Look through the lines below, find those with the word "htarget", and copy them.

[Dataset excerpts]
####################

/-! ## The statement -/

/-- Settles O55: a discard, a report, or an action trip taken as its record and the entry that its action makes. -/
theorem tripsFollowTheirModeAndAction : Obligations.TripsFollowTheirModeAndAction := by
  rintro x ev t rfl
  refine ⟨Group.trip_idle ev, fun hi hm => ?_, fun hi hm retryable stronger final hr hs hf => ?_⟩
  · rw [(Group.trip_active hi).1 hm]
    refine ⟨rfl, fun k hk => by rw [Group.classOf_latch, if_neg hk.symm], ?_⟩
    rw [Group.classOf_latch, if_pos rfl, joinClass_report]
  · obtain rfl : retryable = x.retryable ev.mode := Bool.eq_iff_iff.mpr (hr.trans (x.retryable_iff ev.mode).symm)
    have hend : targetAfter x.target (x.retryable ev.mode) = if final = .retryWait then .retryWait else .faulted := by
      rw [targetAfter_eq, hf]
      split <;> rfl
    have hfinal : (targetAfter x.target (x.retryable ev.mode)).state = final := by
      rw [targetAfter_eq, hf]
      split <;> rfl
    obtain ⟨hbound, hsource, hexpected, hseq, hlevel, hatt, -, -, -, -, hcfg, -, hrun, -, -, -, -, hchans⟩ :=
      x.actionTrip_sameRun ev
    have hacted := x.actionTrip_acted ev
    have hclass := x.actionTrip_classOf ev
    have hstate := x.actionTrip_state ev
    rw [hfinal] at hstate
    obtain ⟨haction, htarget, hresume, hfirst, hctr, -⟩ := hacted.record
    rw [(Group.trip_active hi).2 hm]
    refine ⟨by rw [hclass, if_pos rfl], fun k hk => by rw [hclass, if_neg hk.symm], hctr, hfirst, ?_, hresume, ?_, ?_,
      fun hw hret => ?_, hacted.into_parking, hacted.into_held, hacted.into_retryWait, hacted.into_faulted,
      hacted.retryCount, fun hsame => ?_, hbound, hsource, hseq, hatt, hlevel, hexpected, hrun, hcfg, fun l => ?_⟩
    · refine htarget.trans ((congrArg some hend).trans ?_)
      split <;> rfl
    · exact haction.trans (if_congr (and_congr_left fun _ => hs.symm) rfl rfl)
    · refine hstate.trans (if_congr Iff.rfl rfl ?_)
      cases stronger with
      | false => exact if_neg fun hlt => by simpa using hs.mpr hlt
      | true => exact if_pos (hs.mp rfl)
    · have hrest : (x.actionTrip ev).state = x.state := by rw [hstate, if_pos hw, if_pos hret, hw]
      rw [hacted.same hrest, Group.braced, Group.inForce, if_neg (by simp [hw, hret])]
      rfl
    · rw [hacted.same hsame]
      exact ⟨rfl, rfl, rfl⟩
    · obtain ⟨-, hy, hd, ht, -⟩ := hchans l
      exact ⟨hy, hd, ht⟩

end Sys2Proof.Machine
end

section
/-! A group's episode (R141 to R150): which moves leave its record, and the two laws of it: the retry count within its
limit (R143), and no episode in IDLE, ARMED, FADE_IN, RUN and FADE_OUT (R146). -/

namespace Sys2Proof.Machine

/-! ## Moves that leave the episode -/

/-- The fields of a group that its episode is written in, as they were. -/
abbrev Group.SameEpisode (x y : Group) : Prop :=
  y.state = x.state ∧ y.action = x.action ∧ y.target = x.target ∧ y.latched = x.latched
    ∧ y.retryCount = x.retryCount ∧ y.cfg = x.cfg

theorem Group.SameEpisode.refl (x : Group) : x.SameEpisode x := ⟨rfl, rfl, rfl, rfl, rfl, rfl⟩

theorem Group.obtain_sameEpisode (x : Group) : x.SameEpisode x.obtain.1 := by
  refine Group.obtain_keeps (law := x.SameEpisode) ?_ ⟨rfl, rfl, rfl, rfl, rfl, rfl⟩ ?_ (.refl x)
  · rcases hq : x.queue with _ | ⟨e, rest⟩
    · rw [Group.take_nil hq]; exact ⟨rfl, rfl, rfl, rfl, rfl, rfl⟩
    · rw [Group.take_cons hq]; exact ⟨rfl, rfl, rfl, rfl, rfl, rfl⟩
  · rcases hq : x.queue with _ | ⟨e, rest⟩
    · rw [Group.skip_nil hq]; exact ⟨rfl, rfl, rfl, rfl, rfl, rfl⟩
    · rw [Group.skip_cons hq]; exact ⟨rfl, rfl, rfl, rfl, rfl, rfl⟩

theorem Group.countSince_sameEpisode (x : Group) : x.SameEpisode x.countSince := by
  rcases x.countSince_cases with ⟨h, -⟩ | ⟨h, -⟩ <;> rw [h] <;> exact ⟨rfl, rfl, rfl, rfl, rfl, rfl⟩

theorem Group.decimate_sameEpisode (x : Group) : x.SameEpisode x.decimate.1 := by
  rcases x.decimate_cases with ⟨-, h⟩ | ⟨-, -, h⟩ | ⟨-, -, h⟩ <;> rw [h] <;> exact ⟨rfl, rfl, rfl, rfl, rfl, rfl⟩

theorem Group.arrive_sameEpisode (x : Group) (seq : Seq) (slots : Tab 6 (Option Du)) :
    x.SameEpisode (x.arrive seq slots).1 :=
  Group.arrive_keeps (law := x.SameEpisode) (fun _ _ h => h) (fun _ h => h) (fun _ _ h => h) (fun _ _ h => h)
    (fun _ h => h) (fun _ h => h) (fun _ _ h => h) seq slots (.refl x)

/-! ## Live states, and the release of CLEAR_FAULTS -/

theorem GState.live_iff (st : GState) : st.live = true ↔ st = .fadeIn ∨ st = .run ∨ st = .fadeOut := by
  cases st <;> simp [GState.live]

theorem GState.live_of_running {st : GState} (h : st.running = true) : st.live = true := by
  cases st with
  | fadeIn | run => rfl
  | _ => cases h

theorem GState.active_of_live {st : GState} (h : st.live = true) : st ≠ .idle ∧ st ≠ .retryWait := by
  rcases st.live_iff.mp h with rfl | rfl | rfl <;> simp

/-- CLEAR_FAULTS removes members, then releases a FAULTED or HELD group without an ACTION member (R152, R153). -/
theorem Group.clearFaults_cases (x : Group) (w i : Bool) :
    x.clearFaults w i = x.removeAbsent w i
      ∨ (x.removeAbsent w i).holdsAction = false
        ∧ (x.clearFaults w i = (x.removeAbsent w i).enterIdle
          ∨ x.state = .held ∧ x.clearFaults w i =
            { (x.removeAbsent w i).enterParking with action := some .park, target := some .idle }) := by
  unfold Group.clearFaults Group.release
  split
  · exact .inl rfl
  · next ha =>
    split
    · exact .inr ⟨by simpa using ha, .inl rfl⟩
    · next hs => exact .inr ⟨by simpa using ha, .inr ⟨hs, rfl⟩⟩
    · exact .inl rfl

/-! ## The retry count (R143) -/

section Retry

variable {x y : Group}

theorem Group.RetryLaw.of_idle (h : y.state = .idle) : y.RetryLaw := fun hs => absurd h hs

theorem Group.RetryLaw.of_same (hx : x.RetryLaw) (h : x.SameEpisode y) : y.RetryLaw := by
  obtain ⟨hs, -, ht, -, hc, hcfg⟩ := h
  rw [Group.RetryLaw, hs, ht, hc, hcfg]
  exact hx

/-- A group that comes from outside IDLE with its count as it was, and that is not on its way to RETRY_WAIT. -/
theorem Group.RetryLaw.of_count (hx : x.RetryLaw) (hs : x.state ≠ .idle) (hc : y.retryCount = x.retryCount)
    (hcfg : y.cfg = x.cfg) (ht : y.target ≠ some .retryWait) : y.RetryLaw := by
  intro _
  rw [hc, hcfg]
  exact ⟨(hx hs).1, fun h => absurd h ht⟩

/-- A group that comes from outside IDLE and RETRY_WAIT with its count and its end target as they were. -/
theorem Group.RetryLaw.of_active (hx : x.RetryLaw) (hs : x.state ≠ .idle ∧ x.state ≠ .retryWait)
    (hc : y.retryCount = x.retryCount) (hcfg : y.cfg = x.cfg) (ht : y.target = x.target) : y.RetryLaw := by
  intro _
  rw [hc, hcfg, ht]
  exact ⟨(hx hs.1).1, fun h _ => (hx hs.1).2 h hs.2⟩

/-- An entry keeps the count within its limit where the entry of RETRY_WAIT finds it below (R145). -/
theorem Group.Acted.retryLaw (h : x.Acted y) (hc : x.retryCount ≤ x.cfg.retryLimit)
    (ht : x.target = some .retryWait → x.retryCount < x.cfg.retryLimit) : y.RetryLaw := by
  cases h with
  | retryWait h => exact fun _ => ⟨ht h, fun _ hs => absurd rfl hs⟩
  | _ => exact fun _ => ⟨hc, fun h _ => ht h⟩

/-- Only a trip that finds the count below its limit leaves RETRY_WAIT as the end target (R143). -/
theorem Group.actionTrip_retryLaw (ev : MonEvent) (hx : x.RetryLaw) (hs : x.state ≠ .idle) :
    (x.actionTrip ev).RetryLaw :=
  (x.actionTrip_acted ev).retryLaw (hx hs).1 fun ht =>
    ((x.retryable_iff ev.mode).mp (targetAfter_retryWait (Option.some.inj ht))).2

theorem Group.trip_retryLaw (ev : MonEvent) (hx : x.RetryLaw) : (x.trip ev).RetryLaw := by
  by_cases hs : x.state = .idle
  · rw [Group.trip_idle ev hs]
    exact hx
  · rcases x.trip_cases ev with h | h | h <;> rw [h]
    · exact hx
    · exact hx
    · exact Group.actionTrip_retryLaw ev hx hs

theorem Group.interlockTrip_retryLaw (hx : x.RetryLaw) : x.interlockTrip.RetryLaw := by
  by_cases hs : x.state = .idle
  · rw [Group.interlockTrip_idle hs]
    exact hx
  · obtain ⟨-, -, ht, -, -, -, hc⟩ := Group.interlockTrip_records hs
    have hcfg : x.interlockTrip.cfg = x.cfg :=
      Group.interlockTrip_keeps (law := fun t => t.cfg = x.cfg) (fun _ _ _ h => h) (fun _ _ _ _ h => h)
        (fun _ h => h) rfl
    exact hx.of_count hs hc hcfg (by simp [ht])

####################

WRITTEN ANSWER -
    obtain ⟨haction, htarget, hresume, hfirst, hctr, -⟩ := hacted.record
    · refine htarget.trans ((congrArg some hend).trans ?_)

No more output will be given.